Furthermore, Alnylam's ALN-TTR02 candidate is only one of three clinical programs for the rare genetic disorder caused by a dysfunction of the transthyretin (TTR) protein, called Familial transthyretin amyloidosis (FAP) / TTR-mediated amyloidosis (ATTR), as discussed by Chimera Research. And Alynylam's candidate is the furthest behind. Pfizer's (PFE) Vyndaqel therapy is currently approved in Europe, and is undergoing a more in-depth Phase III trial to respond to an FDA complete response letter. In second place is Isis Pharmaceuticals' ISIS-TRRx, which is partnered with GlaxoSmithKline (GSK). Isis and Glaxo have announced a Phase II/III study that was set to begin enrollment by the end of last year.
Alnylam, in contrast, does not have a partner, and its trial is only studying the drug once every four weeks for two cycles (2 doses), thus limiting the amount of data that will be available to determine the safety and efficacy of the drug.
Finally, FAP's market size is limited -- the dysfunction affects only roughly 5,000 to 10,000 patients worldwide. Given that the earliest ALNY's drug could come to market is likely 2017 onwards, and that it trails both Pfizer and Isis in progress thus far, we find the company's current market capitalization as wildly over-optimistic about ALN-TTR02's prospects.
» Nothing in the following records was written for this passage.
/-! ### The condition -/

/-- All 16 bits take part in the test of a condition (R106). -/
theorem isTrue_iff_toNat_ne_zero (v : CodeUnit) : isTrue v = true ↔ v.toNat ≠ 0 :=
  (isTrue_iff v).trans BitVec.toNat_inj.not.symm

/-- A jump or an advance, as a condition decides, sets the pc and nothing else. -/
theorem ite_jumpTo_advance (p : Prop) [Decidable p] (s : State) (target : CodeUnit) (n : Nat) :
    (if p then s.jumpTo target else s.advance n) = { s with pc := if p then target else s.pc + BitVec.ofNat 16 n } :=
  (apply_ite s.jumpTo p target (s.pc + BitVec.ofNat 16 n)).symm

/-! ### The jumps on valid slots -/

theorem exec_jmp_valid (s : State) (ha : a.toNat ≤ 32775) : exec (.jmp a) s = .next (s.jumpTo (sourceValue s a)) := by
  rw [exec, execJmp, withSource_valid _ _ ha]

theorem exec_jt_valid (s : State) (ha : a.toNat ≤ 32775) (hb : b.toNat ≤ 32775) : exec (.jt a b) s =
    .next (if (sourceValue s a).toNat ≠ 0 then s.jumpTo (sourceValue s b) else s.advance 3) := by
  rw [exec, execJt, withSource_valid _ _ ha, withSource_valid _ _ hb]
  simp only [isTrue_iff_toNat_ne_zero]

/-- `jf` advances where `jt` jumps and jumps where it advances (R107). -/
theorem exec_jf_valid (s : State) (ha : a.toNat ≤ 32775) (hb : b.toNat ≤ 32775) : exec (.jf a b) s =
    .next (if (sourceValue s a).toNat = 0 then s.jumpTo (sourceValue s b) else s.advance 3) := by
  rw [exec, execJf, withSource_valid _ _ ha, withSource_valid _ _ hb]
  simp only [isTrue_iff_toNat_ne_zero, ne_eq, ite_not]

/-! ### The statements -/

/-- Settles O33. -/
theorem jmpResult : Obligations.JmpResult := fun s _ => exec_jmp_valid s

/-- Settles O34: either jump jumps or advances, and both set the pc alone. -/
theorem conditionalJumpResults : Obligations.ConditionalJumpResults := fun s _ _ ha hb => by
  rw [exec_jt_valid s ha hb, exec_jf_valid s ha hb, ite_jumpTo_advance, ite_jumpTo_advance]
  exact ⟨rfl, rfl⟩

end Sys2Proof.Machine

/-! Proofs about `add`, `mult`, `mod`, `and`, `or` and `not` (44_alu.md). The computed values, as numbers and bit by bit, come first;
then what `mod` and `not` do on valid slots, the other four being the three-slot form of `execDSS_result`. -/

namespace Sys2Proof.Machine

variable {s t : State} {a b c v : CodeUnit}

/-! ### The computed values as numbers -/

theorem addUnit_toNat (vb vc : CodeUnit) : (addUnit vb vc).toNat = (vb.toNat + vc.toNat) % 32768 := reduceWord_toNat _

theorem multUnit_toNat (vb vc : CodeUnit) : (multUnit vb vc).toNat = (vb.toNat * vc.toNat) % 32768 := reduceWord_toNat _

/-- A value of `mod` is the remainder, masked (R113). -/
theorem modUnit?_toNat {vb vc : CodeUnit} (h : modUnit? vb vc = some v) :
    v.toNat = (vb.toNat % vc.toNat) % 32768 := by
  have h0 : vc ≠ 0#16 := by
    rintro rfl
    rw [modUnit?_zero] at h
    cases h
  rw [modUnit?_pos vb h0] at h
  cases h
  have hlt : vb.toNat % vc.toNat < 65536 := (Nat.mod_le _ _).trans_lt vb.isLt
  rw [maskWord_toNat, BitVec.toNat_ofNat, Nat.mod_eq_of_lt hlt]

/-- The 15-bit complement of a Word is its distance from 32767 (R116). -/
theorem notUnit_toNat {vb : CodeUnit} (h : vb.toNat ≤ 32767) : (notUnit vb).toNat = 32767 - vb.toNat := by
  rw [notUnit, maskWord_toNat, BitVec.toNat_not]
  omega

/-! ### The computed values bit by bit -/

theorem maskWord_getLsbD (u : CodeUnit) (k : Nat) : (maskWord u).getLsbD k = (u.getLsbD k && decide (k < 15)) := by
  have hmask : (0x7FFF#16).getLsbD k = decide (k < 15) := by
    rw [BitVec.getLsbD_ofNat, show (0x7FFF : Nat) = 2 ^ 15 - 1 from rfl, Nat.testBit_two_pow_sub_one, ← Bool.decide_and]
    exact decide_eq_decide.mpr (by omega)
  rw [maskWord, BitVec.getLsbD_and, hmask]

/-- The mask clears bit 15 (R110). -/
theorem maskWord_getLsbD_fifteen (u : CodeUnit) : (maskWord u).getLsbD 15 = false :=
  (maskWord_getLsbD u 15).trans (Bool.and_false _)

section Bits

variable {k : Nat} (hk : k < 15)
include hk

/-- The mask keeps the bits 0..14 (R110). -/
theorem maskWord_getLsbD_of_lt (u : CodeUnit) : (maskWord u).getLsbD k = u.getLsbD k := by simp [maskWord_getLsbD, hk]

theorem andUnit_getLsbD (vb vc : CodeUnit) : (andUnit vb vc).getLsbD k = (vb.getLsbD k && vc.getLsbD k) := by
  rw [andUnit, maskWord_getLsbD_of_lt hk, BitVec.getLsbD_and]

theorem orUnit_getLsbD (vb vc : CodeUnit) : (orUnit vb vc).getLsbD k = (vb.getLsbD k || vc.getLsbD k) := by
  rw [orUnit, maskWord_getLsbD_of_lt hk, BitVec.getLsbD_or]

theorem notUnit_getLsbD (vb : CodeUnit) : (notUnit vb).getLsbD k = !vb.getLsbD k := by
  rw [notUnit, maskWord_getLsbD_of_lt hk, BitVec.getLsbD_not, decide_eq_true (by omega : k < 16), Bool.true_and]

end Bits

/-! ### `mod` and `not` on valid slots -/

section Valid

variable (ha : a.toNat < 32776) (hb : b.toNat ≤ 32775)
include ha hb

/-- `mod` by a divisor other than zero completes. -/
theorem exec_mod_of_some (hc : c.toNat ≤ 32775) (hv : modUnit? (sourceValue s b) (sourceValue s c) = some v) :
    exec (.mod a b c) s = .next ((s.writeCell ⟨_, ha⟩ v).advance 4) := by
  simp only [exec, execMod, withAddress_valid _ _ ha, withSource_valid _ _ hb, withSource_valid _ _ hc, hv]

/-- `mod` by zero faults (R113). -/
theorem exec_mod_of_none (hc : c.toNat ≤ 32775) (hv : modUnit? (sourceValue s b) (sourceValue s c) = none) :
    exec (.mod a b c) s = .next (s.raise .divideByZero 0#16) := by
  simp only [exec, execMod, withAddress_valid _ _ ha, withSource_valid _ _ hb, withSource_valid _ _ hc, hv]

theorem exec_not_valid : exec (.not a b) s = .next ((s.writeCell ⟨_, ha⟩ (notUnit (sourceValue s b))).advance 3) := by
  rw [exec, execNot, withAddress_valid _ _ ha, withSource_valid _ _ hb]

end Valid

/-! ### Computed values are Words -/

theorem reduceWord_toNat_le (n : Nat) : (reduceWord n).toNat ≤ 32767 := by rw [reduceWord_toNat]; omega

theorem maskWord_toNat_le (u : CodeUnit) : (maskWord u).toNat ≤ 32767 := by rw [maskWord_toNat]; omega

theorem modUnit?_toNat_le {vb vc : CodeUnit} (h : modUnit? vb vc = some v) : v.toNat ≤ 32767 := by
  rw [modUnit?_toNat h]; omega

/-- An instruction that writes a Word, unless it faults, leaves a Word in its destination. -/
theorem raised_or_word_at_dest {n : Nat} (hv : v.toNat ≤ 32767) (h : Wrote s t a v n ∨ Raised s t) :
    Raised s t ∨ ∃ d : Addr, d.val = a.toNat ∧ (t.read d).toNat ≤ 32767 :=
  h.symm.imp_right fun ⟨ha, ht⟩ => ⟨⟨_, ha⟩, rfl, by simpa [ht] using hv⟩

/-! ### The statements -/

/-- Settles O35: `add` is the three-slot form with the exact sum. -/
theorem addResult : Obligations.AddResult := fun s _ b c ha hb hc =>
  have ⟨t, ht, hst, hf⟩ := execDSS_result addUnit s ha hb hc
  ⟨t, _, ht, hst, addUnit_toNat (sourceValue s b) (sourceValue s c), hf⟩

/-- Settles O36: `mult` is the three-slot form with the exact product. -/
theorem multResult : Obligations.MultResult := fun s _ b c ha hb hc =>
  have ⟨t, ht, hst, hf⟩ := execDSS_result multUnit s ha hb hc
  ⟨t, _, ht, hst, multUnit_toNat (sourceValue s b) (sourceValue s c), hf⟩

/-- Settles O37: there is a remainder exactly when the divisor is not zero. -/
theorem modResult : Obligations.ModResult := by
  intro s a b c ha hb hc
  have ha := Nat.lt_succ_of_le ha
  refine ⟨fun h => ?_, fun h => ?_⟩
  · have hv := modUnit?_pos (sourceValue s b) (mt BitVec.toNat_inj.mpr h)
    exact ⟨_, _, exec_mod_of_some ha hb hc hv, storedAt_of_mem rfl rfl, modUnit?_toNat hv, rfl⟩
  · have h0 : sourceValue s c = 0#16 := BitVec.eq_of_toNat_eq h
    exact exec_mod_of_none ha hb hc (h0 ▸ modUnit?_zero _)

/-- Settles O38: `and` is the three-slot form with the masked conjunction. -/
theorem andResult : Obligations.AndResult := fun s _ _ _ ha hb hc =>
  have ⟨t, ht, hst, hf⟩ := execDSS_result andUnit s ha hb hc
  ⟨t, _, ht, hst, fun _ hk => andUnit_getLsbD hk _ _, maskWord_getLsbD_fifteen _, hf⟩

/-- Settles O39: `or` is the three-slot form with the masked disjunction. -/
theorem orResult : Obligations.OrResult := fun s _ _ _ ha hb hc =>
  have ⟨t, ht, hst, hf⟩ := execDSS_result orUnit s ha hb hc
  ⟨t, _, ht, hst, fun _ hk => orUnit_getLsbD hk _ _, maskWord_getLsbD_fifteen _, hf⟩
Alnylam's other Phase II trial, in ALN-RSV01, reported disappointing results last year and has been placed on the backburner. The RSV program was barely mentioned in the JP Morgan conference presentation. The rest of Alnylam's drug candidates are in Phase I.
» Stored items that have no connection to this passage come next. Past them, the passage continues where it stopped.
-- ==== Sys2Proof/Syntax.lean ====
section
/-! DEFINITION. The commands of the device, one constructor per row of the spec's table of steps, each with the operands
its rule gives it: the plane, the unit concerned and what arrives or is written. `i` is a port, named by its first lane
in the plane. What the environment alone knows (which receivers a sense finds, whether a check of a received code
passes, how a converging equaliser stands) is an operand. Rows without operands stand last. -/

namespace Sys2Proof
Yet the company trades at a $1.3 billion market capitalization. We don't think this makes sense. We recognize that biotech stocks routinely garner several hundred millions of dollars of market capitalization despite drug candidates being in only Phase I or Phase II trials and having long shot odds of ever receiving FDA approval. Yet for a company with this sort of uninspiring drug portfolio to garner a $1.3 billion market cap is highly unusual.
Alnylam seems to be caught up with the broad-based biotech and market rally this month. The S&P Biotech index (XBI US EQUITY on Bloomberg) is up 9% in January, and it makes sense that Alnylam's 30% rally since the start of the year is several multiples of that given its smallcap and speculative nature. That said, the stock's rise does not seem to be supported by the fundamentals. As well, the stock has witnessed no insider buying in almost a year, with the last insider purchase occurring in February of last year. In fact, insiders have been selling since that time, disposing of more than 1.6 million shares in the open market. In particular, the global pharmaceutical company Novartis (NVS), which acquired 13% of ALNY several years ago as part of a collaboration agreement, dumped 1.55m shares at $19.42 in September. If the smart money is selling, we question who is buying at prices 30% higher.